There were general nods of assent all the way around, and Giles said, "Well, thanks for the effort, anyway, gentlemen - and even more so for the dinner. It was delicious. I suppose I shall have to puzzle this out on my own."

"Wait a second, Mr. Giles," Gonzalo said. "We haven't asked Henry yet."

"Henry?" Giles said. "Well, help is help. Have you any ideas?"

"I was wondering as to the exact wording of the note, actually," Henry said.

"Well, I don't have it with me; but I believe it was, 'Ah, Ripper.
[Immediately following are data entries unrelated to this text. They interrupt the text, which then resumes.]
-- ==== Sys2Proof/Safety.lean ====
section
/-!
DEFINITION. The terms claims use: the parts of a state and what changes them, the invariant of the reachable states,
and the spec's whole-machine tables: which parts an instruction writes (10_state.md R21 to R37), the final PC
(10_state.md R24), which fault a step raises (60_exceptions.md R220, R232), the end of a run
(70_reset_and_hazards.md R288).
-/

namespace Sys2Proof.Machine

/-! ### Parts and frames -/

/-- One piece of state: a register, one byte of memory, one pixel, one latch, ... -/
inductive Part where
  | v (x : Reg)
  | i
  | pc
  | stack
  | mem (a : Nat)
  | pixel (x : Fin 64) (y : Fin 32)
  | dt
  | st
  | key (k : KeyId)
  | vis (x : Fin 64) (y : Fin 32)
  | halted
  | fault
  | rngDraws
  | cfg
deriving DecidableEq, Repr

/-- The part holds the same value in both states; a byte of memory is compared through the model's read of it. -/
def Part.Same (p : Part) (s t : State) : Prop :=
  match p with
  | .v x => t.readV x = s.readV x
  | .i => t.i = s.i
  | .pc => t.pc = s.pc
  | .stack => t.stack = s.stack
  | .mem a => Memory.read t.mem a = Memory.read s.mem a
  | .pixel x y => t.pixel x y = s.pixel x y
  | .dt => t.dt = s.dt
  | .st => t.st = s.st
  | .key k => t.keyPressed k = s.keyPressed k
  | .vis x y => gridGet t.vis x y = gridGet s.vis x y
  | .halted => t.halted = s.halted
  | .fault => t.fault = s.fault
  | .rngDraws => t.rngDraws = s.rngDraws
  | .cfg => t.cfg = s.cfg

/-- Every part outside `written` is unchanged from `s` to `t`: every register, every byte of memory, every pixel. -/
def ChangesOnly (written : Part → Prop) (s t : State) : Prop := ∀ p, ¬ written p → p.Same s t

/-- The parts of the bytes `a`, ..., `a + n - 1`. -/
def memoryRange (a n : Nat) (p : Part) : Prop := ∃ k, k < n ∧ p = .mem (a + k)

/-- Any pixel of FB. -/
def anyPixel (p : Part) : Prop := ∃ x y, p = .pixel x y

/-- What an instruction that completes from `s` writes: the writers of V (10_state.md R21, R22), PC (R24), I (R25),
the stack (R29), DT and ST (R34, R35), FB (R37) and Mem (20_memory.md R54). No instruction writes Key (R36) or Vis
(R38). PC is the provisional PC here, so an instruction that ends at a + 2 does not write it. -/
def InstrWrites (i : Instr) (s : State) (p : Part) : Prop :=
  match i with
  | .cls => anyPixel p
  | .ret => p = .pc ∨ p = .stack
  | .jp _ => p = .pc
  | .call _ => p = .pc ∨ p = .stack
  | .seImm _ _ => p = .pc
  | .sneImm _ _ => p = .pc
  | .seReg _ _ => p = .pc
  | .ldImm x _ => p = .v x
  | .addImm x _ => p = .v x
  | .ldReg x _ => p = .v x
  | .orReg x _ => p = .v x
  | .andReg x _ => p = .v x
  | .xorReg x _ => p = .v x
  | .addReg x _ => p = .v x ∨ p = .v vf
  | .sub x _ => p = .v x ∨ p = .v vf
  | .shr x _ => p = .v x ∨ p = .v vf
  | .subn x _ => p = .v x ∨ p = .v vf
  | .shl x _ => p = .v x ∨ p = .v vf
  | .sneReg _ _ => p = .pc
  | .ldI _ => p = .i
  | .jpV0 _ => p = .pc
  | .rnd x _ => p = .v x ∨ p = .rngDraws
  | .drw _ _ _ => anyPixel p ∨ p = .v vf
  | .skp _ => p = .pc
  | .sknp _ => p = .pc
  | .ldVxDt x => p = .v x
  | .ldVxK x => p = .v x ∨ p = .pc
  | .ldDt _ => p = .dt
  | .ldSt _ => p = .st
  | .addI _ => p = .i
  | .ldF _ => p = .i
  | .ldB _ => memoryRange s.i.toNat 3 p
  | .ldMemV x => memoryRange s.i.toNat (x.val + 1) p
  | .ldVMem x => ∃ k, k ≤ x ∧ p = .v k

/-- The fault entry of 60_exceptions.md R230, from a state `s` to a state `t`: PC is `a`, Halted is 1, the record is
`{kind, a, w, info}`, and every other part is as it was in `s`. -/
def FaultTaken (s t : State) (a : Word) (w : Option Word) (kind : FaultKind) (info : FaultInfo) : Prop :=
  t.pc = a ∧ t.halted = true ∧ t.fault = some { kind := kind, pc := a, word := w, info := info } ∧
    ChangesOnly (fun p => p = .pc ∨ p = .halted ∨ p = .fault) s t

/-- `w` is the word of `i`, in both directions (30_encoding.md R81, R85). -/
def EncodedAs (w : Word) (i : Instr) : Prop := decode w = some i ∧ encode i = w

/-! ### Whole-machine tables -/

/-- The legal words of each family, as 30_encoding.md R86 lists them. -/
def legalByFamily (w : Word) : Bool :=
  let n := (fieldN w).toNat
  let nn := (fieldNN w).toNat
  match (fieldF w).toNat with
  | 0 => w.toNat == 0x00E0 || w.toNat == 0x00EE
  | 5 => n == 0
  | 8 => n ∈ [0x0, 0x1, 0x2, 0x3, 0x4, 0x5, 0x6, 0x7, 0xE]
  | 9 => n == 0
  | 14 => nn ∈ [0x9E, 0xA1]
  | 15 => nn ∈ [0x07, 0x0A, 0x15, 0x18, 0x1E, 0x29, 0x33, 0x55, 0x65]
  | _ => true

/-- A set bit of the sprite of `n` rows at I, placed at (vx, vy), falls on column `px`, row `py` (44_display.md R172,
R173). -/
def SpriteCovers (s : State) (vx vy n : Nat) (px : Fin 64) (py : Fin 32) : Prop :=
  ∃ r col, r < n ∧ col < 8 ∧ (Memory.read s.mem (s.i.toNat + r)).getLsbD (7 - col) = true ∧
    (vx + col) % 64 = px.val ∧ (vy + r) % 32 = py.val

/-- A taken skip lands at a + 4, a skip not taken at a + 2 (41_control.md R108). -/
def skipTarget (a : Word) (taken : Prop) [Decidable taken] : Word := if taken then a + 4 else a + 2

/-- The final PC of an instruction fetched at `a` that raises nothing, read from the state at the start of the step
(10_state.md R24). -/
def instrFinalPc (i : Instr) (a : Word) (s : State) : Word :=
  match i with
  | .ret => s.stack.getLast?.getD a
  | .jp nnn => nnn.setWidth 16
  | .call nnn => nnn.setWidth 16
  | .jpV0 nnn => nnn.setWidth 16 + (s.readV 0).setWidth 16
  | .seImm x nn => skipTarget a (s.readV x = nn)
  | .sneImm x nn => skipTarget a (s.readV x ≠ nn)
  | .seReg x y => skipTarget a (s.readV x = s.readV y)
  | .sneReg x y => skipTarget a (s.readV x ≠ s.readV y)
  | .skp x => skipTarget a (∃ k, s.keyPressed k ∧ k.val = (s.readV x).toNat)
  | .sknp x => skipTarget a (∃ k, ¬ s.keyPressed k ∧ k.val = (s.readV x).toNat)
  | .ldVxK _ => if ∃ k, s.keyPressed k then a + 2 else a
  | _ => a + 2

/-- The execute-stage fault of an instruction, read from the state at the start of the step (60_exceptions.md R220,
R224 to R227, R232). -/
def instrRaises (i : Instr) (s : State) : Option Cause :=
  match i with
  | .ret => if s.stack = [] then some (.stackUnderflow, .none) else none
  | .call _ => if s.cfg.stackLimit = some s.stack.length then some (.stackOverflow, .none) else none
  | .skp x => if 15 < (s.readV x).toNat then some (.keyIndexOutOfRange, .key (s.readV x)) else none
  | .sknp x => if 15 < (s.readV x).toNat then some (.keyIndexOutOfRange, .key (s.readV x)) else none
  | .drw _ _ n =>
    if 1 ≤ n.toNat ∧ 0xFFF < s.i.toNat + n.toNat - 1 then some (.dataOutOfRange, .addr s.i) else none
  | .ldVMem x => if 0xFFF < s.i.toNat + x.val then some (.dataOutOfRange, .addr s.i) else none
  | .ldB _ =>
    if 0xFFD < s.i.toNat then some (.dataOutOfRange, .addr s.i)
    else if s.cfg.reservedWrite = .fault ∧ s.i.toNat ≤ 0x1FF then some (.reservedWrite, .addr s.i)
    else none
  | .ldMemV x =>
    if 0xFFF < s.i.toNat + x.val then some (.dataOutOfRange, .addr s.i)
    else if s.cfg.reservedWrite = .fault ∧ s.i.toNat ≤ 0x1FF then some (.reservedWrite, .addr s.i)
    else none
  | _ => none

/-- The fault a step from a machine that is not halted raises, in the order of the stages (60_exceptions.md R232). -/
def State.raises (s : State) : Option Cause :=
  if 0xFFE < s.pc.toNat then some (.fetchOutOfRange, .addr s.pc)
  else
    let w := wordOfBytes (Memory.read s.mem s.pc.toNat) (Memory.read s.mem (s.pc.toNat + 1))
    match decode w with
    | none => some (.illegalInstruction, .word w)
    | some i => instrRaises i s

/-- The first state of the end of a run (70_reset_and_hazards.md R288): a fault, or a jump to itself at PC. -/
def State.endOfRun (s : State) : Bool :=
  s.halted || (decide (s.pc.toNat ≤ 0xFFF) && s.fetch == some (0x1000 ||| s.pc))

/-! ### The display, the halt and the invariant of the reachable states -/

/-- The state with everything the compositor owns or reads (Vis, DECAY_FACTOR) blanked: what is left is the Machine
(44_display.md R185). -/
def State.withoutDisplay (s : State) : State :=
  { s with
    vis := Vector.replicate 64 (Vector.replicate 32 Config.zeroIntensity)
    cfg := { s.cfg with decayFactor := Config.zeroIntensity } }

/-- The action is a composite call. -/
def Action.isComposite : Action → Bool
  | .composite _ _ => true
  | _ => false

/-- The action is one of the two that leave the halted state (60_exceptions.md R235). -/
def Action.endsHalt : Action → Bool
  | .restore _ => true
  | .construct => true
  | _ => false

/-- What every reachable state satisfies: memory canonical; I, PC and stack entries within the bounds of 10_state.md
R25, R30 and R44; Halted exactly when a fault is recorded, at PC (60_exceptions.md R230); the decay factor and every
intensity in [0.0, 1.0] (44_display.md R182, R183). -/
structure StateInv (s : State) : Prop where
  memory : Memory.wf s.mem
  index : s.i.toNat ≤ 0xFFF
  pc : s.pc.toNat ≤ 0x10FE
  stack : ∀ a ∈ s.stack, a.toNat ≤ 0x1000
  halt : s.halted = s.fault.isSome
  record : ∀ r, s.fault = some r → r.pc = s.pc
  decay : s.cfg.wellFormed = true
  vis : ∀ x y, wellFormedIntensity (gridGet s.vis x y) = true

/-- A snapshot that a machine satisfying the invariant can have captured. -/
structure SnapshotInv (snap : Snapshot) : Prop where
  memory : Memory.wf snap.mem
  index : snap.i.toNat ≤ 0xFFF
  pc : snap.pc.toNat ≤ 0x10FE
  stack : ∀ a ∈ snap.stack, a.toNat ≤ 0x1000

/-- An action the host may take without leaving the invariant: a restore installs such a snapshot, every other action
is free. -/
def Action.Admissible (a : Action) : Prop := ∀ snap, a = .restore snap → SnapshotInv snap

end Sys2Proof.Machine
end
Recently I've discovered a magical plot against the life of an acquaintance of yours and I thought it only fair to give you a heads-up. Below is a grid, and clues to five five-letter names. The grid holds a clue to which one of your acquaintances is the intended victim. Happy hunting, Ripper old boy.' I may have a few trivial words off, but that's more or less it."

"Hmmm." Henry frowned. "Tell me, sir, were any of these people in or associated with the Air Force?"

"Riley Finn was in the army; Buffy dated him." Giles said. "That's as close as any of them get, to my knowledge. Why?"

"I was just wondering if the phrase 'five by five' meant anything. If not -" But Rupert Giles had risen from his seat like he'd just sat on a nail. "So it does mean something?"

"You could say that," Giles said, thunderstruck. "It's one of Faith's favorite phrases." He sat back down.

"Okay, Henry, out with it," Rubin said, "How'd you come up with that one?"

"Actually, it came out of the discussion you were having earlier about lateral thinking puzzles. The wording on the note Mr. Giles got disturbed me. It said that the grid held the clue. Not the answers, the grid. This got me to thinking that, perhaps, the answers were a red herring."

"And the grid in question is five squares across by five down," Giles said. "Good lord. Why didn't I think of it earlier?"

Henry said, "Don't blame yourself, sir. You said yourself that this fellow Ethan likes to torture you. What better way of doing it than providing false clues - while making sure the answer lies in plain sight all along?"

"If you'll excuse me," Giles said, "I need to make a phone call." Henry pointed him in the direction of the Milano's telephone and he hurried off.

"You've done it again, Henry," Avalon said.

Bowing slightly, Henry said, "I maintain that my success is still the result of you gentlemen carefully eliminating all of the false trails. Once they're gone - what is left but the truth?"